Let $L$ be a lattice and $x\in L$ a fixed element. Consider $L':=\{y\in L\mid x \leq y\}$.
Is $L'$ a lattice?
If $a,b\in L'$, then $x\leq a \leq a\lor b\in L'$, so I guess the join in $L'$ is just the join in $L$.
But I'm not sure whether $L'$ has a meet operation. Let again $a, b\in L'$. Then the meet of $a, b\in L$ is an element $a\land b\in L$ such that $a\land b\leq a$ and $a\land b\leq b$. I don't see whether I conclude from this that $a\land b$ are in $L'$. But $a\land b\in L'$ should be true if the implication $$(x\leq a) \,\&\, (x\leq b)\implies (x\leq a\land b)$$ holds in a lattice, because then by definition of $L'$ we have $a\land b\in L'$.
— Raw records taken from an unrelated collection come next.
-- ==== Sys2Proof/Tests/Slice0.lean ====
section
/-!
SUPPORT. Tests: an ill-formed command for each check of WellFormed, the numbers of the manual's worked examples, single
steps on small states, and for each statement of Obligations.lean a state and operands that meet its hypotheses.
-/
namespace Sys2Proof.Tests
open Sys2Proof Sys2Proof.Machine

set_option Elab.async false

/-! ## WellFormed refuses -/

theorem test_wake_visit_outside : (Instr.wake 0 [] [⟨48, .ask⟩]).wellFormed = false := by decide
theorem test_sweepTimer_visit_outside : (Instr.sweepTimer [] [⟨48, .run⟩]).wellFormed = false := by decide

def settings (f : SiteSettings → SiteSettings) : Instr := .setSite 0 0 0x1200 (f SiteSettings.reset)

theorem test_setSite_importCap : (settings ({ · with importCap := 2 ^ 32 })).wellFormed = false := by decide
theorem test_setSite_feederLimit : (settings ({ · with feederLimit := 2 ^ 32 })).wellFormed = false := by decide
theorem test_setSite_exportLimit : (settings ({ · with exportLimit := 2 ^ 32 })).wellFormed = false := by decide
theorem test_setSite_margin : (settings ({ · with margin := 2 ^ 32 })).wellFormed = false := by decide
theorem test_setSite_intervalTarget : (settings ({ · with intervalTarget := 2 ^ 32 })).wellFormed = false := by decide
theorem test_setSite_holdLineLimit : (settings ({ · with holdLineLimit := 2 ^ 32 })).wellFormed = false := by decide
theorem test_setSite_reserveFloor : (settings ({ · with reserveFloor := 65536 })).wellFormed = false := by decide
theorem test_setSite_topUpTarget : (settings ({ · with topUpTarget := 65536 })).wellFormed = false := by decide
theorem test_setSite_dischargeLimit : (settings ({ · with dischargeLimit := 2 ^ 32 })).wellFormed = false := by decide
theorem test_setSite_chargeLimit : (settings ({ · with chargeLimit := 2 ^ 32 })).wellFormed = false := by decide
theorem test_setSite_freeAuthority : (settings ({ · with freeAuthority := 65536 })).wellFormed = false := by decide
theorem test_setSite_noticeThreshold : (settings ({ · with noticeThreshold := 65536 })).wellFormed = false := by decide
theorem test_setSite_noticeLinger : (settings ({ · with noticeLinger := 65536 })).wellFormed = false := by decide
theorem test_setSite_idleGrace : (settings ({ · with idleGrace := 65536 })).wellFormed = false := by decide
theorem test_setSite_fittedOverride : (settings ({ · with fittedOverride := 65536 })).wellFormed = false := by decide
theorem test_setSite_speedOverride : (settings ({ · with speedOverride := 65536 })).wellFormed = false := by decide
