-- ==== Sys2Proof/Machine/Table.lean ====
section
/-! DEFINITION. Operations on sparse tables and sets, and the bit-field, sign-extension and byte-order helpers. -/

namespace Sys2Proof.Machine

/-- The value at key `k`; `d` is what an unlisted key reads as. -/
def tget {α : Type} (d : α) : Table α → Nat → α
  | [], _ => d
  | (j, v) :: t, k => if j = k then v else tget d t k

/-- Remove key `k`. -/
def tdel {α : Type} (t : Table α) (k : Nat) : Table α := t.filter (fun x => x.1 != k)

/-- Put `v` at key `k`, keys staying strictly rising. -/
def tput {α : Type} : Table α → Nat → α → Table α
  | [], k, v => [(k, v)]
  | (j, w) :: t, k, v =>
    if j = k then (k, v) :: t else if k < j then (k, v) :: (j, w) :: t else (j, w) :: tput t k v

/-- Write `v` at key `k`, removing the entry when `v` is what an unlisted key reads as. -/
def tset {α : Type} [DecidableEq α] (d : α) (t : Table α) (k : Nat) (v : α) : Table α :=
  if v = d then tdel t k else tput t k v

/-- Apply `f` to the value at key `k`. -/
def tmod {α : Type} [DecidableEq α] (d : α) (t : Table α) (k : Nat) (f : α → α) : Table α :=
  tset d t k (f (tget d t k))

/-- Every key of the table is above `lo`, keys rise strictly and no entry holds the default. -/
def twfFrom {α : Type} [DecidableEq α] (d : α) : Option Nat → Table α → Bool
  | _, [] => true
  | lo, (j, v) :: t =>
    (match lo with | none => true | some b => decide (b < j)) && decide (v ≠ d) && twfFrom d (some j) t

/-- The canonical form of a sparse table whose unlisted keys read as `d`. -/
def twf {α : Type} [DecidableEq α] (d : α) (t : Table α) : Bool := twfFrom d none t

/-- Insert into a rising list without repeats. -/
def nsAdd : NatSet → Nat → NatSet
  | [], k => [k]
  | j :: t, k => if j = k then j :: t else if k < j then k :: j :: t else j :: nsAdd t k

/-- Remove from a rising list without repeats. -/
def nsDel (s : NatSet) (k : Nat) : NatSet := s.filter (· != k)

/-- Add or remove. -/
def nsPut (s : NatSet) (k : Nat) (b : Bool) : NatSet := if b then nsAdd s k else nsDel s k

/-- Remove the element at place `i` of a list. -/
def removeAt {α : Type} : List α → Nat → List α
  | [], _ => []
  | _ :: t, 0 => t
  | x :: t, i + 1 => x :: removeAt t i

/-- Replace the element at place `i` of a list. -/
def setAt {α : Type} : List α → Nat → α → List α
  | [], _, _ => []
  | _ :: t, 0, v => v :: t
  | x :: t, i + 1, v => x :: setAt t i v

/-- Bits `hi` down to `lo` of a number. -/
def bitsOf (x hi lo : Nat) : Nat := (x >>> lo) % 2 ^ (hi + 1 - lo)

/-- Bits `hi` down to `lo` of a 64-bit word. -/
def wbits (x : Word) (hi lo : Nat) : Nat := bitsOf x.toNat hi lo

/-- One bit of a 64-bit word. -/
def wbit (x : Word) (i : Nat) : Bool := x.getLsbD i

/-- 1 or 0. -/
def b2n (b : Bool) : Nat := if b then 1 else 0

/-- A word from fields: each pair is a value and the place of its least significant bit. -/
def pack (fs : List (Nat × Nat)) : Word := BitVec.ofNat 64 (fs.foldl (fun a f => a + (f.1 <<< f.2)) 0)

/-- A number read as a two's complement value of `w` bits. -/
def toSigned (w x : Nat) : Int :=
  let y := x % 2 ^ w
  if y < 2 ^ (w - 1) then (y : Int) else (y : Int) - (2 ^ w : Nat)

/-- An integer as a 64-bit word, modulo 2^64. -/
def iword (i : Int) : Word := BitVec.ofInt 64 i

/-- A word read as a signed integer. -/
def sgn (x : Word) : Int := x.toInt

/-- A saturating addition that stays at most `m`. -/
def satAdd (m a b : Nat) : Nat := min m (a + b)

/-- The number whose `n` bytes, least significant first, are `bs` (R6). -/
def ofBytes : List Byte → Nat
  | [] => 0
  | b :: t => b.toNat + 256 * ofBytes t

/-- The low `n` bytes of a number, least significant first (R6). -/
def toBytes : Nat → Nat → List Byte
  | 0, _ => []
  | n + 1, x => BitVec.ofNat 8 x :: toBytes n (x / 256)

/-- Ceiling division. -/
def cdiv (a b : Nat) : Nat := if b = 0 then 0 else (a + b - 1) / b

/-- The largest bit index set, for a nonzero number: its base-two logarithm rounded down. -/
def ilog2 (n : Nat) : Nat := Nat.log2 n

end Sys2Proof.Machine
end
Does this implication hold in any lattice?
A further question is:
If $L$ is a complete lattice, is $L'$ a complete lattice?
$L'$ is a lattice since $x \leq a$ and $x \leq b$ implies that $x \leq a \wedge b$ (which is one of your questions).
Again, if $L$ is complete, and $A \subseteq L'$, then $x \leq \bigwedge A$, by the same reason.
So $L'$ will be complete too (having $x$ as its bottom element).